If you are developing a new publishing platform, or have control over how publishing platform features are designed or implemented, use existing standards to guide decisions. For example, there are standards for bibliographic data (e.g. ONIX, Dublin Core), full-text data (e.g. TEI, EPUB), annotations (e.g. W3C’s Web Annotation Data Model), persistent identifiers (e.g. DOIs, Handles, ARK IDs), citations (e.g. MLA, BibTeX), metrics (e.g. COUNTER), accessibility (e.g. W3C’s Web Content Accessibility Guidelines) and more. Preservation workflows scale best when working with common standards.
When using out-of-the-box software solutions for your publishing platform, export and preservation workflows are often designed around the built-in functionality of that software. For this reason, it is helpful to use platform features as intended. If the built-in functionality of the publishing software does not meet local requirements, avoid making undocumented, one-off changes to core code in order to get something working quickly. Instead, attempt to formalize and document any changes to the out-of-the-box software so that the new functionality is reusable in other publications and internally consistent within the platform. If the platform software has a formal process for applying enhancements (e.g. a plugin process), make use of this. Ensure any export processes are modified to align with the local changes and if working with a preservation partner, communicate any local changes to the software. The risk of not following a formal process may be loss of the new features during preservation, updates, or platform migration. An undocumented customization can disrupt the preservation of entire publications.
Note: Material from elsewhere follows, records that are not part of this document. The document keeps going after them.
/-! ### Z events (R89, R90) -/

/-- What the completion of a Z move begins, by the purpose it was named for. -/
def zPurposeDone : ZPurpose → State → State
  | .approach => approachArrived
  | .reprobe => startDescent
  | .pierceRise => enterPierce
  | .pierceStep => pierceMoved
  | .retract => contourDone

/-- Z_MOVE_COMPLETE (R89, R134): in a deceleration no step begins and no move is named. -/
def zMoveCompleted (s : State) : State :=
  match s.zmotion with
  | .moving t purpose => zArrived (fun s => if advancing s then zPurposeDone purpose s else settleRest s) (zReaches t s)
  | .stopMove t => zArrived settleRest (zReaches t s)
  | .rest | .probing _ | .contactStop | .stopProbe => s

/-- Z_MOVE_COMPLETE. -/
def execZMoveComplete (s : State) : Host.Outcome State Fault Refusal := .next (live zMoveCompleted s)

/-- The rise to pierce height after the probe's contact (R115). -/
def riseFromContact (s : State) : State :=
  withCut (fun m r f s => nameZMove (pierceHeight m r f) .pierceRise enterPierce s) s

/-- Z_AT_REST (R89, R90): after a contact the rise is named; after a hold or an ABORT Z is at rest. -/
def zRested (s : State) : State :=
  match s.zmotion with
  | .contactStop =>
    let s := zRests s
    if advancing s then riseFromContact s else settleRest s
  | .stopMove _ | .stopProbe => settleRest (zRests s)
  | .rest | .moving _ _ | .probing _ => s

/-- Z_AT_REST. -/
def execZAtRest (s : State) : Host.Outcome State Fault Refusal := .next (live zRested s)

/-- PROBE_END_OF_TRAVEL (R90, R115): the target is reached without contact, and the NO_SURFACE hold is raised. -/
def probeEnded (s : State) : State :=
  match s.zmotion with
  | .probing t => holdCause .noSurface {} (zReaches t s)
  | .rest | .moving _ _ | .contactStop | .stopMove _ | .stopProbe => s

/-- PROBE_END_OF_TRAVEL. -/
def execProbeEndOfTravel (s : State) : Host.Outcome State Fault Refusal := .next (live probeEnded s)

/-! ### Band entries and the pierce timer -/

/-- A band entry that stops the settle timer is handed to the step that waits on it (R97). -/
def bandHanded (s : State) : State :=
  if s.cyc.mstate = .resuming && resumeStep s = some .kerfStart then kerfDwell s
  else
    match activeMethod s, s.jet.pierceStep with
    | some .static, some 2 => static3 s
    | some .static, some 5 => static6 s
    | some .creep, some 2 => creep3 s
    | some .drilled, some 2 => drilled3 s
    | _, _ => s

/-- A band entry (R97, R98): it stops the settle timer, arms the dip watch in CUT and TAB and is handed on, or it stops
the dip timer. -/
def bandEntered (s : State) : State :=
  match s.jet.settle with
  | .running _ => bandHanded (s.onJet fun j => { j with settle := .stopped, dipWatch := j.state.watched })
  | .stopped => s.onJet fun j => { j with dip := .stopped }

/-- A band loss (R98): with the dip watch armed the dip timer starts. -/
def bandLost (s : State) : State :=
  withSetup (fun m s => if s.jet.dipWatch then s.onJet fun j => { j with dip := .running m.dipAllowance } else s) s

/-- PFB has changed (R96): the band state is formed again. -/
def pfbChanged (s : State) : State :=
  let was := s.jet.bandIn
  let now := bandOf s s.jet.demand s.lines.pfb
  let s := s.onJet fun j => { j with bandIn := now }
  if s.jet.state.banded then
    if now && !was then bandEntered s else if was && !now then bandLost s else s
  else s

/-- PFB_CHANGE. -/
def execPfbChange (value : Nat) (s : State) : Host.Outcome State Fault Refusal :=
  .next (live pfbChanged (s.onLines fun l => { l with pfb := value }))

/-- T_LOW_DWELL_END (R104, R105). -/
def tLowEnded (s : State) : State :=
  match s.jet.pierceTimer, activeMethod s with
  | .tLow _, some .static => static4 (stopPierceTimer s)
  | .tLow _, some .creep => creep4 (stopPierceTimer s)
  | _, _ => s

/-- T_LOW_DWELL_END. -/
def execTLowDwellEnd (s : State) : Host.Outcome State Fault Refusal := .next (live tLowEnded s)

/-- RAMP_END (R99, R104, R105). -/
def rampEnded (s : State) : State :=
  match s.jet.pierceTimer, activeMethod s with
  | .ramp _ _, some .static => static5 s
  | .ramp _ _, some .creep => creep5 s
  | _, _ => s

/-- RAMP_END. -/
def execRampEnd (s : State) : Host.Outcome State Fault Refusal := .next (live rampEnded s)

/-- T_DWELL_END (R104, R106). -/
def tDwellEnded (s : State) : State :=
  match s.jet.pierceTimer, activeMethod s with
  | .tDwell _, some .static => static7 (stopPierceTimer s)
  | .tDwell _, some .drilled => drilled4 (stopPierceTimer s)
  | _, _ => s

/-- T_DWELL_END. -/
def execTDwellEnd (s : State) : Host.Outcome State Fault Refusal := .next (live tDwellEnded s)

/-! ### Contact (R115, R121, R122) -/

/-- A probe contact (R86, R90, R115): the latch captures, the surface is written, the collision suspension turns on and
the descent comes to rest. -/
def probeContact (s : State) : State :=
  let z := (s.chan .z).encoder
  let s := s.onAxis .z fun c => { c with latch := some z }
  let s := s.onCyc fun c => { c with surface := some z, suspension := true }
  (s.modActive fun r => { r with surfaceZ := some z }).setZ .contactStop

/-- CONTACT asserts (R121): a contact of the probe descent, or a COLLISION while the collision watch is on. -/
def contactMade (s : State) : State :=
  match s.zmotion with
  | .probing _ => probeContact s
  | .rest | .moving _ _ | .contactStop | .stopMove _ | .stopProbe =>
    if watchOn s then faultAction .collision s else s

/-- CONTACT_ASSERT. -/
def execContactAssert (s : State) : Host.Outcome State Fault Refusal :=
  let edge := !s.lines.contact
  let s := s.onLines fun l => { l with contact := true }
  .next (if edge then live contactMade s else s)

/-- CONTACT negates: the collision suspension turns off (R122). -/
def contactGone (s : State) : State := s.onCyc fun c => { c with suspension := false }

/-- CONTACT_NEGATE. -/
def execContactNegate (s : State) : Host.Outcome State Fault Refusal :=
  let s := s.onLines fun l => { l with contact := false }
  .next (live contactGone s)

end Sys2Proof.Machine
end

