-- ==== Sys2Proof/Machine/Program.lean ====
section
/-! DEFINITION. The Program Store's requests (01_contours_and_the_run_list.md, 02_the_segment_store.md): DECLARE (R3 to R5),
APPEND (R27 to R32), SEAL (R6 to R8), CLEAR_CONTOUR (R14, R15), CLEAR_PROGRAM (R16), GET_CONTOUR (R17). -/

namespace Sys2Proof.Machine

/-! ### DECLARE -/

/-- A set conflicts with the Machine Setup (R4). -/
def setConflicts (m : MachineSetup) (f : ProcessSet) : Bool :=
  m.pumpMax < f.pCut || m.backupReach < f.backup
    || m.axes.z.softMax < m.nominalSurface + f.hPierce || m.axes.z.softMax < m.nominalSurface + f.hCut

/-- The record that DECLARE opens (R5). -/
def Contour.declared (slot : Fin Config.sets) (quality : Nat) (method : PierceMethod) (mode : SurfaceMode) : Contour :=
  { status := .loading, slot := slot, quality := quality, method := method, surfaceMode := mode, stored := 0, jets := 0
    plannedLength := none, plannedTime := none, sealOrder := none, completed := 0, lengthDone := 0
    pierceComplete := false, holds := 0, surfaceZ := none, abandonReason := none }

/-- The range tests of DECLARE, in index order (R3). -/
def declareRanges (contour slot quality method mode : Nat) : List Bool :=
  [contour < Config.contours, slot < Config.sets, 1 ≤ quality && quality ≤ 5, (PierceMethod.ofCode method).isSome,
   (SurfaceMode.ofCode mode).isSome]

/-- DECLARE with its fields in range: conditions 3 to 6 of R3. Without a Machine Setup, in FAULT entered from
UNCONFIGURED, condition 6 refuses every APPROVED set: the model's choice (entry 41). -/
def declareChecked (c : Fin Config.contours) (n : Fin Config.sets) (quality : Nat) (method : PierceMethod)
    (mode : SurfaceMode) (s : State) : Answer :=
  if s.loading.isSome then refused .wrongState s
  else if (s.contour? c).isSome then refused .inUse s
  else
    match s.setups.sets[n].content, s.setups.setup with
    | .approved f, some m =>
      if setConflicts m f then refused .setConflict s
      else accepted [] (s.setContour c (some (Contour.declared n quality method mode)))
    | .approved _, none => refused .setConflict s
    | .empty, _ | .proposed _, _ => refused .notApproved s

/-- DECLARE (R3 to R5). -/
def answerDeclare (contour slot quality method mode : Nat) (s : State) : Answer :=
  if s.cyc.mstate = .unconfigured then refused .wrongState s
  else
    match firstFailure 1 (declareRanges contour slot quality method mode), contourOf contour, slotOf slot,
      PierceMethod.ofCode method, SurfaceMode.ofCode mode with
    | none, some c, some n, some pm, some sm => declareChecked c n quality pm sm s
    | i, _, _, _, _ => refusedAt .range (i.getD 0) s

/-- DECLARE. -/
def execDeclare (port : Port) (tag : Byte) (contour slot quality pierceMethod surfaceMode : Nat) (s : State) :
    Host.Outcome State Fault Refusal :=
  .next (serve port tag (.declare contour slot quality pierceMethod surfaceMode)
    (answerDeclare contour slot quality pierceMethod surfaceMode) s)

/-! ### APPEND -/

/-- The class order (R29): the classes permitted after the previous kept segment's. -/
def permits : Option SegClass → SegClass → Bool
  | none, c => c == .traverse
  | some .traverse, _ => true
  | some .leadin, c => c != .traverse
  | some .cut, c => c == .cut || c == .tab || c == .leadout
  | some .tab, c => c == .cut || c == .leadout
  | some .leadout, c => c == .leadout

/-- The entry is given as an ARC. -/
def givenArc (e : Entry) : Bool :=
  match e.shape with
  | .line => false
  | .arc _ _ => true

/-- A computed entry that is discarded: a LINE whose end point equals its start point (R30). -/
def Computed.isZero (g : Computed) : Bool :=
  match g.shape with
  | .line => g.start == some g.finish
  | .arc _ _ _ _ => false

/-- The entry checks of R28, from the class and end point of the previous kept segment and the index of the next entry:
the kept entries in order and the count discarded, or the status and index of the first entry that fails. -/
def validate (m : MachineSetup) :
    Option (SegClass × Point) → Nat → List Entry → Except (Status × Nat) (List (SegClass × Computed) × Nat)
  | _, _, [] => .ok ([], 0)
  | prev, i, e :: es =>
    match SegClass.ofCode e.classCode with
    | none => .error (.range, i)
    | some cls =>
      if !permits (prev.map (·.1)) cls || (cls == .tab && givenArc e) then .error (.order, i)
      else
        match computeEntry m cls e (prev.map (·.2)) with
        | .error st => .error (st, i)
        | .ok g =>
          if g.isZero then
            match validate m prev (i + 1) es with
            | .error x => .error x
            | .ok r => .ok (r.1, r.2 + 1)
          else
            match validate m (some (cls, g.finish)) (i + 1) es with
            | .error x => .error x
            | .ok r => .ok ((cls, g) :: r.1, r.2)

/-- The segments that APPEND stores, with consecutive sequence numbers (R20, R32). -/
def newSegments (c : Fin Config.contours) : Nat → List (SegClass × Computed) → List Segment
  | _, [] => []
  | seq, (cls, g) :: rest =>
    { seq := seq, contour := c, cls := cls, shape := g.shape, start := g.start, finish := g.finish, length := g.length
      tangents := g.tangents, plan := none, state := .loaded } :: newSegments c (seq + 1) rest

/-- The kept entries are stored (R32). -/
def storeSegments (c : Fin Config.contours) (kept : List (SegClass × Computed)) (s : State) : State :=
  let new := newSegments c s.prog.nextSeq kept
  let s := s.modContour c fun r =>
    { r with stored := r.stored + kept.length, jets := r.jets + (new.filter fun g => g.cls.isJet).length }
  s.onProg fun p => { p with segments := p.segments ++ new, nextSeq := p.nextSeq + kept.length }

/-- The capacity checks of R31, then the storing. The counts of the reply are those of the segments stored and discarded;
the free slot count takes 4 bytes (entry 46). -/
def appendKept (c : Fin Config.contours) (r : Contour) (kept : List (SegClass × Computed)) (discarded : Nat)
    (s : State) : Answer :=
  let n := kept.length
  if Config.maxStored < r.stored + n then refused .contourTooLong s
  else if s.freeSlots < n || Config.maxSequence < s.prog.nextSeq + n - 1 then
    { status := .storeFull, items := num4 s.freeSlots, next := s }
  else
    let first := if n = 0 then none else some s.prog.nextSeq
    let t := storeSegments c kept s
    accepted (optional 4 num4 first ++ num1 n ++ num1 discarded ++ num4 t.freeSlots) t

/-- APPEND (R27 to R32). -/
def answerAppend (contour : Nat) (entries : List Entry) (s : State) : Answer :=
  match contourOf contour with
  | none => refusedAt .range 0 s
  | some c =>
    match s.contour? c, s.setups.setup with
    | some r, some m =>
      if r.status ≠ .loading then refused .wrongState s
      else
        match validate m ((s.segmentsOf c).getLast?.map fun g => (g.cls, g.finish)) 1 entries with
        | .error (st, i) => refusedAt st i s
        | .ok (kept, discarded) => appendKept c r kept discarded s
    | _, _ => refused .wrongState s

/-- An APPEND body of no entry or of more than 8 is MALFORMED (R189); a row carries its entries already read. -/
def appendFits (entries : List Entry) : Bool := 1 ≤ entries.length && entries.length ≤ 8

/-- APPEND, or its refusal with MALFORMED before the Access Check (R186). -/
def serveAppend (port : Port) (tag : Byte) (contour : Nat) (entries : List Entry) (s : State) : State :=
  if appendFits entries then serve port tag (.append contour entries) (answerAppend contour entries) s
  else live (fun s =>
    let s := frameEnded port s
    if discards s port then s else sendReply port tag .malformed [] s) s

/-- APPEND. -/
def execAppend (port : Port) (tag : Byte) (contour : Nat) (entries : List Entry) (s : State) :
    Host.Outcome State Fault Refusal :=
  .next (serveAppend port tag contour entries s)

/-! ### SEAL -/

/-- The first jet segment passes condition 6 of R6: a LEADIN at least as long as the creep distance (R67). -/
def creepFits (f : ProcessSet) (first : Option Segment) : Bool :=
  match first with
  | none => false
  | some g => g.cls == .leadin && creepDistance f ≤ g.len

/-- Conditions 4 to 6 of R6 on a LOADING contour's segments: the refusing status, if any. -/
def sealRefusal (f : ProcessSet) (method : PierceMethod) (segs : List Segment) : Option Status :=
  let jets := segs.filter fun g => g.cls.isJet
  if !(segs.any fun g => g.cls == .cut) then some .noCut
  else if (jets.head?.map (·.cls)) == some .tab || (jets.getLast?.map (·.cls)) == some .tab then some .order
  else if method == .creep && !creepFits f jets.head? then some .creepShort
  else none

/-- The planned fields of a segment among the numbered plans of a run. -/
def planOf (plans : List (Nat × Plan)) (g : Segment) : Option Plan := (plans.find? fun p => p.1 == g.seq).map (·.2)

/-- A SEAL that passes is taken whole (R7, R51, R66). -/
def sealContour (c : Fin Config.contours) (r : Contour) (f : ProcessSet) (m : MachineSetup) (s : State) : State :=
  let run := (s.segmentsOf c).filter fun g => g.cls.isJet
  let plans := planRun f m r.quality run
  let numbered := (run.map (·.seq)).zip plans
  let order := s.prog.sealCounter
  let s := s.onProg fun p =>
    { p with
      segments := p.segments.map fun g =>
        if g.contour == c then { g with plan := planOf numbered g, state := .planned } else g
      runList := p.runList ++ [c]
      sealCounter := (p.sealCounter + 1) % 65536 }
  s.modContour c fun r =>
    { r with status := .sealed, plannedLength := some (run.map (·.len)).sum
             plannedTime := some (plans.map (·.time)).sum, sealOrder := some order }

/-- The cycle waits for the contour being sealed (R8). -/
def inWait (s : State) : Bool := s.cyc.mstate = .running && s.cyc.phase = some .wait

/-- The reply to a SEAL, and what the SEAL does to a cycle in RUNNING WAIT (R8): the contour is taken, the reply is formed
with the state RUNNING and the contour ACTIVE (R18), and its approach follows (entry 23). -/
def sealAnswer (items : List Item) (s : State) : Answer :=
  if inWait s then { accepted items (continuationWith id s) with after := approachTaken } else accepted items s

/-- SEAL (R6 to R8). -/
def answerSeal (contour : Nat) (s : State) : Answer :=
  match contourOf contour with
  | none => refusedAt .range 0 s
  | some c =>
    match s.contour? c with
    | none => refused .noSuch s
    | some r =>
      if r.status ≠ .loading then refused .wrongState s
      else
        match s.setFields r.slot, s.setups.setup with
        | some f, some m =>
          match sealRefusal f r.method (s.segmentsOf c) with
          | some .order => refusedAt .order 0 s
          | some st => refused st s
          | none =>
            let t := sealContour c r f m s
            let num8of : Option Nat → List Item := fun v => num8 (v.getD 0)
            sealAnswer (num8of ((t.contour? c).bind (·.plannedLength)) ++ num8of ((t.contour? c).bind (·.plannedTime))
              ++ num4 s.prog.sealCounter) t
        | _, _ => refused .wrongState s

/-- SEAL. -/
def execSeal (port : Port) (tag : Byte) (contour : Nat) (s : State) : Host.Outcome State Fault Refusal :=
  .next (serve port tag (.seal contour) (answerSeal contour) s)

/-! ### Clearing -/

/-- A record becomes FREE; its Run List entry and its segments go (R14). -/
def freeContour (c : Fin Config.contours) (s : State) : State :=
  ((s.dropSegments fun g => g.contour == c).onProg fun p => { p with runList := p.runList.filter (· != c) }).setContour c
    none

/-- Clearing the LOADING contour in phase WAIT with the Run List empty ends the cycle (R15). -/
def clearedInWait (was : ContourStatus) (s : State) : State :=
  if was = .loading && s.cyc.phase = some .wait && s.prog.runList.isEmpty then endCycle s else s

/-- CLEAR_CONTOUR (R14, R15). -/
def answerClearContour (contour : Nat) (s : State) : Answer :=
  match contourOf contour with
  | none => refusedAt .range 0 s
  | some c =>
    match s.contour? c with
    | none => refused .noSuch s
    | some r =>
      if r.status = .active then refused .wrongState s
      else
        let t := freeContour c s
        accepted (num4 (t.freeSlots - s.freeSlots) ++ num4 t.freeSlots) (clearedInWait r.status t)

/-- CLEAR_CONTOUR. -/
def execClearContour (port : Port) (tag : Byte) (contour : Nat) (s : State) : Host.Outcome State Fault Refusal :=
  .next (serve port tag (.clearContour contour) (answerClearContour contour) s)

/-- The number of records that are not FREE (R16). -/
def usedRecords (s : State) : Nat := ((List.finRange Config.contours).filter fun c => (s.contour? c).isSome).length

/-- CLEAR_PROGRAM (R16). -/
def answerClearProgram (s : State) : Answer :=
  if s.cyc.mstate ≠ .idle then refused .wrongState s
  else
    accepted (num4 (usedRecords s))
      (s.onProg fun p => { p with contours := Vector.replicate _ none, runList := [], segments := [] })

/-- CLEAR_PROGRAM. -/
def execClearProgram (port : Port) (tag : Byte) (s : State) : Host.Outcome State Fault Refusal :=
  .next (serve port tag .clearProgram answerClearProgram s)

/-! ### GET_CONTOUR -/

/-- The place of a contour in the Run List, counted from 1 at the head (R17). -/
def placeOf (s : State) (c : Fin Config.contours) : Option Nat :=
  if c ∈ s.prog.runList then some (s.prog.runList.idxOf c + 1) else none

/-- The fields of GET_CONTOUR (R1, R17, entry 9): the status, then every other field with its presence byte. -/
def contourItems (s : State) (c : Fin Config.contours) : List Item :=
  let r := s.contour? c
  let segs := s.segmentsOf c
  num1 ((r.map (·.status.number)).getD 0)
    ++ optional 1 num1 (r.map (·.slot.val)) ++ optional 1 num1 (r.map (·.quality))
    ++ optional 1 num1 (r.map (·.method.number)) ++ optional 1 num1 (r.map (·.surfaceMode.number))
    ++ optional 4 num4 (r.map (·.stored)) ++ optional 4 num4 (r.map (·.jets))
    ++ optional 8 num8 (r.bind (·.plannedLength)) ++ optional 8 num8 (r.bind (·.plannedTime))
    ++ optional 4 num4 (r.bind (·.sealOrder)) ++ optional 4 num4 (r.map (·.completed))
    ++ optional 8 num8 (r.map (·.lengthDone)) ++ optional 1 flag (r.map (·.pierceComplete))
    ++ optional 4 num4 (r.map (·.holds)) ++ optional 4 int4 (r.bind (·.surfaceZ))
    ++ optional 1 num1 ((r.bind (·.abandonReason)).map (·.number))
    ++ optional 4 num4 (placeOf s c) ++ optional 4 num4 (r.map fun _ => segs.length)
    ++ optional 4 num4 (segs.head?.map (·.seq))

/-- GET_CONTOUR (R17). -/
def answerGetContour (contour : Nat) (s : State) : Answer :=
  match contourOf contour with
  | none => refusedAt .range 0 s
  | some c => accepted (contourItems s c) s

/-- GET_CONTOUR. -/
def execGetContour (port : Port) (tag : Byte) (contour : Nat) (s : State) : Host.Outcome State Fault Refusal :=
  .next (serve port tag (.getContour contour) (answerGetContour contour) s)

end Sys2Proof.Machine
end

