-- ==== Sys2Proof/Certificates/Slice0/Obligations.lean ====
section
/-! DEFINITION. The statements about the part, for the provers. Each is a `def Obligations.<Name> : Prop`. A statement
that a command completes has the next state as its conclusion, as an equation or as a state with the fields the rules
give; a frame is written as a record update: what it does not name is unchanged. -/

open Sys2Proof Sys2Proof.Machine

/-! ### The queue, reset and power -/

/-- Entry 1: a step takes the command at the front of the queue and runs it with the queue's rest. -/
def Obligations.StepRunsTheFrontCommand : Prop :=
  ∀ (c : Instr) (rest : List Instr) (s : State),
    step { s with pending := c :: rest } = exec c { s with pending := rest }

/-- Entries 1 and 35, the model's choices: an empty queue idles, and no command, a reset among them, changes the
queue. -/
def Obligations.QueueFirstInFirstOut : Prop :=
  (∀ s : State, s.pending = [] → step s = .next s)
    ∧ ∀ (c : Instr) (s t : State), exec c s = .next t → t.pending = s.pending

/-- R194 with the rules it gathers: every item after a reset, whatever the lines and the queue. -/
def Obligations.ResetValues : Prop :=
  ∀ (l : Lines) (queue : List Instr),
    let s := State.resetWith l queue
    (s.cyc.mstate = .unconfigured ∧ s.cyc.phase = none ∧ s.cyc.active = none ∧ s.cyc.surface = none
      ∧ s.cyc.cycleStop = false ∧ s.cyc.suspension = false ∧ s.cyc.abortPending = false ∧ s.cyc.reqOverride = 100
      ∧ s.cyc.hold = none ∧ s.cyc.deferredHold = false ∧ s.cyc.faultCause = none)
    ∧ (s.homing.axis = none ∧ s.homing.step = none ∧ s.homing.remaining = [] ∧ s.homing.travel = 0
      ∧ s.jog.axis = none ∧ s.jog.kind = none ∧ s.jog.direction = none ∧ s.jog.speed = none ∧ s.jog.target = none
      ∧ s.jog.keep = .stopped ∧ s.jog.stopping = false)
    ∧ ((∀ c, s.contour? c = none) ∧ s.prog.runList = [] ∧ s.prog.sealCounter = 0 ∧ s.prog.segments = []
      ∧ s.freeSlots = 256 ∧ s.prog.nextSeq = 1)
    ∧ (s.path.cursor = none ∧ s.path.speedSq = 0 ∧ s.path.dir = .forward
      ∧ s.path.override = (if s.ports.keyMode = .setup then 50 else 100))
    ∧ (∀ a, (s.chan a).command = 0 ∧ (s.chan a).encoder = 0 ∧ (s.chan a).deviation = 0 ∧ (s.chan a).latch = none
      ∧ (s.chan a).homed = false)
    ∧ (s.jet.AtRest ∧ s.jet.demand = 0 ∧ s.jet.bandIn = false ∧ s.jet.jetTime = 0 ∧ s.jet.pierceCount = 0
      ∧ s.jet.wearJetTime = false ∧ s.jet.wearPierceCount = false)
    ∧ ((∀ n : Fin 8, s.setups.sets[n] = { number := 0, content := .empty }) ∧ s.setups.setup = none)
    ∧ s.alert = none
    ∧ (∀ p, (s.ports.port p).rx = .hunt ∧ (s.ports.port p).timer = .stopped ∧ (s.ports.port p).service = .ready)
    ∧ s.ports.keyMode = (match l.key1, l.key0 with
        | false, true => .setup
        | true, false => .service
        | _, _ => .production)
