-- ==== Sys2Proof/Laws/State.lean ====
section
/-! SUPPORT. One lemma for each field of the state under each update of one of its parts, so that no proof unfolds an
update; the reads and updates of one axis, one contour record and one port. -/

namespace Sys2Proof.Machine

variable (s : State)

/-! ### `State.onLines` -/

@[simp] theorem State.onLines_pending (f : Lines → Lines) : (s.onLines f).pending = s.pending := rfl
@[simp] theorem State.onLines_lines (f : Lines → Lines) : (s.onLines f).lines = f s.lines := rfl
@[simp] theorem State.onLines_ports (f : Lines → Lines) : (s.onLines f).ports = s.ports := rfl
@[simp] theorem State.onLines_prog (f : Lines → Lines) : (s.onLines f).prog = s.prog := rfl
@[simp] theorem State.onLines_setups (f : Lines → Lines) : (s.onLines f).setups = s.setups := rfl
@[simp] theorem State.onLines_cyc (f : Lines → Lines) : (s.onLines f).cyc = s.cyc := rfl
@[simp] theorem State.onLines_homing (f : Lines → Lines) : (s.onLines f).homing = s.homing := rfl
@[simp] theorem State.onLines_jog (f : Lines → Lines) : (s.onLines f).jog = s.jog := rfl
@[simp] theorem State.onLines_path (f : Lines → Lines) : (s.onLines f).path = s.path := rfl
@[simp] theorem State.onLines_axes (f : Lines → Lines) : (s.onLines f).axes = s.axes := rfl
@[simp] theorem State.onLines_zmotion (f : Lines → Lines) : (s.onLines f).zmotion = s.zmotion := rfl
@[simp] theorem State.onLines_jet (f : Lines → Lines) : (s.onLines f).jet = s.jet := rfl
@[simp] theorem State.onLines_alert (f : Lines → Lines) : (s.onLines f).alert = s.alert := rfl

/-! ### `State.onPorts` -/

@[simp] theorem State.onPorts_pending (f : Ports → Ports) : (s.onPorts f).pending = s.pending := rfl
@[simp] theorem State.onPorts_lines (f : Ports → Ports) : (s.onPorts f).lines = s.lines := rfl
@[simp] theorem State.onPorts_ports (f : Ports → Ports) : (s.onPorts f).ports = f s.ports := rfl
@[simp] theorem State.onPorts_prog (f : Ports → Ports) : (s.onPorts f).prog = s.prog := rfl
@[simp] theorem State.onPorts_setups (f : Ports → Ports) : (s.onPorts f).setups = s.setups := rfl
@[simp] theorem State.onPorts_cyc (f : Ports → Ports) : (s.onPorts f).cyc = s.cyc := rfl
@[simp] theorem State.onPorts_homing (f : Ports → Ports) : (s.onPorts f).homing = s.homing := rfl
@[simp] theorem State.onPorts_jog (f : Ports → Ports) : (s.onPorts f).jog = s.jog := rfl
@[simp] theorem State.onPorts_path (f : Ports → Ports) : (s.onPorts f).path = s.path := rfl
@[simp] theorem State.onPorts_axes (f : Ports → Ports) : (s.onPorts f).axes = s.axes := rfl
@[simp] theorem State.onPorts_zmotion (f : Ports → Ports) : (s.onPorts f).zmotion = s.zmotion := rfl
@[simp] theorem State.onPorts_jet (f : Ports → Ports) : (s.onPorts f).jet = s.jet := rfl
@[simp] theorem State.onPorts_alert (f : Ports → Ports) : (s.onPorts f).alert = s.alert := rfl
These other guidelines may be helpful when implementing new features:
3. Use existing standards when implementing features
5. Establish formatting rules for common features
6. Keep preservation partners informed of changes that affect the publications
Consistency is the key to a scalable preservation workflow, and so if a publisher or platform supports multimedia content or other enhanced features, establish basic rules early on and continue to express these features in a consistent way. Limit formats and arrangements as much as possible. For example, if one embedded video is an MP4 with no caption, another is a WebM and has a caption in a box, and another still is a Vimeo video with a caption but no box, for some approaches these minor inconsistencies can cause problems when performing preservation activities at scale. These potential variations should be clearly defined and constrained.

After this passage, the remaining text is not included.